Burwell’s final speech as HHS Secretary: ‘In healthcare, there is no free lunch’
In what was billed as HHS Secretary Sylvia Burwell’s farewell speech, she criticized several proposals to replace the Affordable Care Act, while challenging the Republican majorities to introduce a replacement plan if they plan to quick repeal the law.
Speaking at the National Press Club in Washington, Burwell repeated many of the same defenses she and her boss, President Barack Obama, have made regarding the ACA since Election Day: It’s driven uninsured rates to record lows, increased access to care and slowed the growth in healthcare spending. She also touted efforts on the transition to value-based care, citing $466 million in savings achieved by accountable care organizations.
She then went on to attack proposals which have been common among Republican-sponsored ACA alternatives. For example, she described plans to turn Medicaid into a state-administered block grant program or implementing per capita caps as an attempt to find an elusive “silver bullet” to cut healthcare costs.

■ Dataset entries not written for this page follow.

@[simp] theorem withIndex_h (s : State) (v : BitVec 6) : (s.withIndex v).h = s.h := (rfl)
@[simp] theorem withIndex_l (s : State) (v : BitVec 6) : (s.withIndex v).l = s.l := (rfl)
@[simp] theorem withIndex_buf (s : State) (v : BitVec 6) : (s.withIndex v).buf = s.buf := (rfl)
@[simp] theorem withIndex_bc (s : State) (v : BitVec 6) : (s.withIndex v).bc = s.bc := (rfl)
@[simp] theorem withIndex_mode (s : State) (v : BitVec 6) : (s.withIndex v).mode = s.mode := (rfl)
@[simp] theorem withIndex_err (s : State) (v : BitVec 6) : (s.withIndex v).err = s.err := (rfl)
@[simp] theorem withIndex_errcode (s : State) (v : BitVec 6) : (s.withIndex v).errcode = s.errcode := (rfl)
@[simp] theorem withIndex_y (s : State) (v : BitVec 6) : (s.withIndex v).y = s.y := (rfl)
@[simp] theorem withIndex_hs (s : State) (v : BitVec 6) : (s.withIndex v).hs = s.hs := (rfl)
@[simp] theorem withIndex_w (s : State) (v : BitVec 6) : (s.withIndex v).w = s.w := (rfl)
@[simp] theorem withIndex_work (s : State) (v : BitVec 6) : (s.withIndex v).work = s.work := (rfl)
@[simp] theorem withIndex_t (s : State) (v : BitVec 6) : (s.withIndex v).t = v := (rfl)
@[simp] theorem withIndex_phase (s : State) (v : BitVec 6) : (s.withIndex v).phase = s.phase := (rfl)
@[simp] theorem withIndex_host (s : State) (v : BitVec 6) : (s.withIndex v).host = s.host := (rfl)
@[simp] theorem withIndex_fresh (s : State) (v : BitVec 6) : (s.withIndex v).fresh = s.fresh := (rfl)

@[simp] theorem withPhase_h (s : State) (v : Phase) : (s.withPhase v).h = s.h := (rfl)
@[simp] theorem withPhase_l (s : State) (v : Phase) : (s.withPhase v).l = s.l := (rfl)
@[simp] theorem withPhase_buf (s : State) (v : Phase) : (s.withPhase v).buf = s.buf := (rfl)
@[simp] theorem withPhase_bc (s : State) (v : Phase) : (s.withPhase v).bc = s.bc := (rfl)
@[simp] theorem withPhase_mode (s : State) (v : Phase) : (s.withPhase v).mode = s.mode := (rfl)
@[simp] theorem withPhase_err (s : State) (v : Phase) : (s.withPhase v).err = s.err := (rfl)
@[simp] theorem withPhase_errcode (s : State) (v : Phase) : (s.withPhase v).errcode = s.errcode := (rfl)
@[simp] theorem withPhase_y (s : State) (v : Phase) : (s.withPhase v).y = s.y := (rfl)
@[simp] theorem withPhase_hs (s : State) (v : Phase) : (s.withPhase v).hs = s.hs := (rfl)
@[simp] theorem withPhase_w (s : State) (v : Phase) : (s.withPhase v).w = s.w := (rfl)
@[simp] theorem withPhase_work (s : State) (v : Phase) : (s.withPhase v).work = s.work := (rfl)
@[simp] theorem withPhase_t (s : State) (v : Phase) : (s.withPhase v).t = s.t := (rfl)
@[simp] theorem withPhase_phase (s : State) (v : Phase) : (s.withPhase v).phase = v := (rfl)
@[simp] theorem withPhase_host (s : State) (v : Phase) : (s.withPhase v).host = s.host := (rfl)
@[simp] theorem withPhase_fresh (s : State) (v : Phase) : (s.withPhase v).fresh = s.fresh := (rfl)

@[simp] theorem withHost_h (s : State) (v : List PortIn) : (s.withHost v).h = s.h := (rfl)
@[simp] theorem withHost_l (s : State) (v : List PortIn) : (s.withHost v).l = s.l := (rfl)
@[simp] theorem withHost_buf (s : State) (v : List PortIn) : (s.withHost v).buf = s.buf := (rfl)
@[simp] theorem withHost_bc (s : State) (v : List PortIn) : (s.withHost v).bc = s.bc := (rfl)
@[simp] theorem withHost_mode (s : State) (v : List PortIn) : (s.withHost v).mode = s.mode := (rfl)
@[simp] theorem withHost_err (s : State) (v : List PortIn) : (s.withHost v).err = s.err := (rfl)
@[simp] theorem withHost_errcode (s : State) (v : List PortIn) : (s.withHost v).errcode = s.errcode := (rfl)
@[simp] theorem withHost_y (s : State) (v : List PortIn) : (s.withHost v).y = s.y := (rfl)
@[simp] theorem withHost_hs (s : State) (v : List PortIn) : (s.withHost v).hs = s.hs := (rfl)
@[simp] theorem withHost_w (s : State) (v : List PortIn) : (s.withHost v).w = s.w := (rfl)
@[simp] theorem withHost_work (s : State) (v : List PortIn) : (s.withHost v).work = s.work := (rfl)
@[simp] theorem withHost_t (s : State) (v : List PortIn) : (s.withHost v).t = s.t := (rfl)
@[simp] theorem withHost_phase (s : State) (v : List PortIn) : (s.withHost v).phase = s.phase := (rfl)
@[simp] theorem withHost_host (s : State) (v : List PortIn) : (s.withHost v).host = v := (rfl)
@[simp] theorem withHost_fresh (s : State) (v : List PortIn) : (s.withHost v).fresh = s.fresh := (rfl)
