theorem State.AfterReset.showsReset : s.showsReset s.busy := by
  obtain ⟨hh, -⟩ := h.message_start
  exact ⟨status_of_messageStart h.message_start, congrArg digestOf hh, h.y_zero, rfl⟩

/-- The coming edge is none with `rst = 1`, whether the host's list has an input for it or not. -/
theorem State.AfterReset.portIn_rst : s.portIn.rst = false := by
  have hlow := h.rst_low
  unfold State.portIn
  cases hhost : s.host with
  | nil => rfl
  | cons p rest => exact hlow p (by simp [hhost])

/-- The reset values stay at an edge that moves only the handshake, the host's list and the counter. -/
theorem State.AfterReset.wait (v : Handshake) (fresh : Nat) :
    ((s.advanceHost.withHs v).withFresh fresh).AfterReset where
  message_start := h.message_start
  y_zero := h.y_zero
  rst_low := fun p hp => h.rst_low p (List.mem_of_mem_tail hp)

end

/-! ## The edges after the release -/

/-- BUSY stays for T edges more and falls at the next one; the ports show the reset values all the while, and the core
is then ready with nothing else changed (70 R281). -/
def State.releasesIn (s : State) (T : Nat) : Prop :=
  (∀ k ≤ T, ∃ t : State, Host.Core.run core k s = .next t ∧ t.showsReset true) ∧
  ∃ t : State, Host.Core.run core (T + 1) s = .next t ∧ t.showsReset false ∧
    t = { s with hs := .idle, host := s.host.drop (T + 1), fresh := t.fresh }

section
variable {s : State} (h : s.AfterReset) (hbusy : s.busy = true)
include h hbusy

/-- BUSY falls at the coming edge. -/
theorem releasesIn_zero {fresh : Nat} (hs : step s = .next ((s.advanceHost.withHs .idle).withFresh fresh)) :
    s.releasesIn 0 := by
  refine ⟨fun k hk => ?_, _, (run_one (M := core) s).trans hs, (h.wait .idle fresh).showsReset, ?_⟩
  · obtain rfl := Nat.le_zero.mp hk
    exact ⟨s, rfl, hbusy ▸ h.showsReset⟩
  · rw [Nat.zero_add, List.drop_one]
    rfl

/-- One edge more before BUSY falls. -/
theorem releasesIn_succ {v : Handshake} {fresh T : Nat}
    (hs : step s = .next ((s.advanceHost.withHs v).withFresh fresh))
    (hrest : ((s.advanceHost.withHs v).withFresh fresh).releasesIn T) : s.releasesIn (T + 1) := by
  have hrun (k : Nat) := run_succ_of_next (M := core) k hs
  obtain ⟨hwait, t, ht, hports, hframe⟩ := hrest
  refine ⟨fun k hk => ?_, t, (hrun (T + 1)).trans ht, hports, hframe.trans ?_⟩
  · cases k with
    | zero => exact ⟨s, rfl, hbusy ▸ h.showsReset⟩
    | succ k =>
      rw [hrun k]
      exact hwait k (Nat.le_of_succ_le_succ hk)
  · rw [← List.drop_tail (l := s.host)]
    rfl

end

/-- The count of `releasing` is the number of edges that BUSY still stays (70 R281). -/
theorem releasesIn_of_releasing {n : Nat} {s : State} (h : s.AfterReset) (hhs : s.hs = .releasing n) :
    s.releasesIn n := by
  have hbusy : s.busy = true := by rw [State.busy, hhs]
  induction n generalizing s with
  | zero => exact releasesIn_zero h hbusy (fresh := s.fresh) (step_releasing_zero h.portIn_rst hhs)
  | succ n ih =>
    have hs : step s = .next ((s.advanceHost.withHs (.releasing n)).withFresh s.fresh) :=
      step_releasing_succ h.portIn_rst hhs
    exact releasesIn_succ h hbusy hs (ih (h.wait (.releasing n) s.fresh) rfl rfl)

In reality, she said, the result would be millions of people losing health coverage.
“That’s because block grants and per-capita caps don’t give states new tools to control costs: They just shift costs to states, giving them the so-called ‘flexibility’ to decide whose coverage to cut,” she said.
She also touched on President-elect Donald Trump’s comments that the ban on denying coverage for preexisting conditions would remain in place. Without the unpopular individual mandate to have coverage, Burwell said, premiums would quickly rise to the point of being unaffordable.
Other Republican healthcare ideas were described with similar criticism after her prepared remarks. Burwell called the expansion of health savings accounts “a tax break” and the idea of selling insurance across state lines “a race to the bottom” in quality.
She has advocated for some ACA changes, like introducing a public insurance option in areas where too few insurers are participating in the law’s exchanges, but she said the claims that the law is collapsing or failing are exaggerated.
“Are there things that need to be improved? Are there places where more competition could help affordability? Yes. But the idea of disaster and collapse—those comments need to be examined,” she said.
What could collapse, she said, is the insurance market if Congress moves ahead with repealing the law without a replacement ready. The uncertainty would lead insurers to drop out of the market beginning later this year and leave providers in “budget limbo” as lawmakers debate new, large-scale healthcare reform legislation.
“Some rural or community hospitals will have to shrink or even shut down if they can’t count on funding through Medicaid,” she said. “If Congress never enacts a comprehensive replacement, the consequences for American health care would be stark.”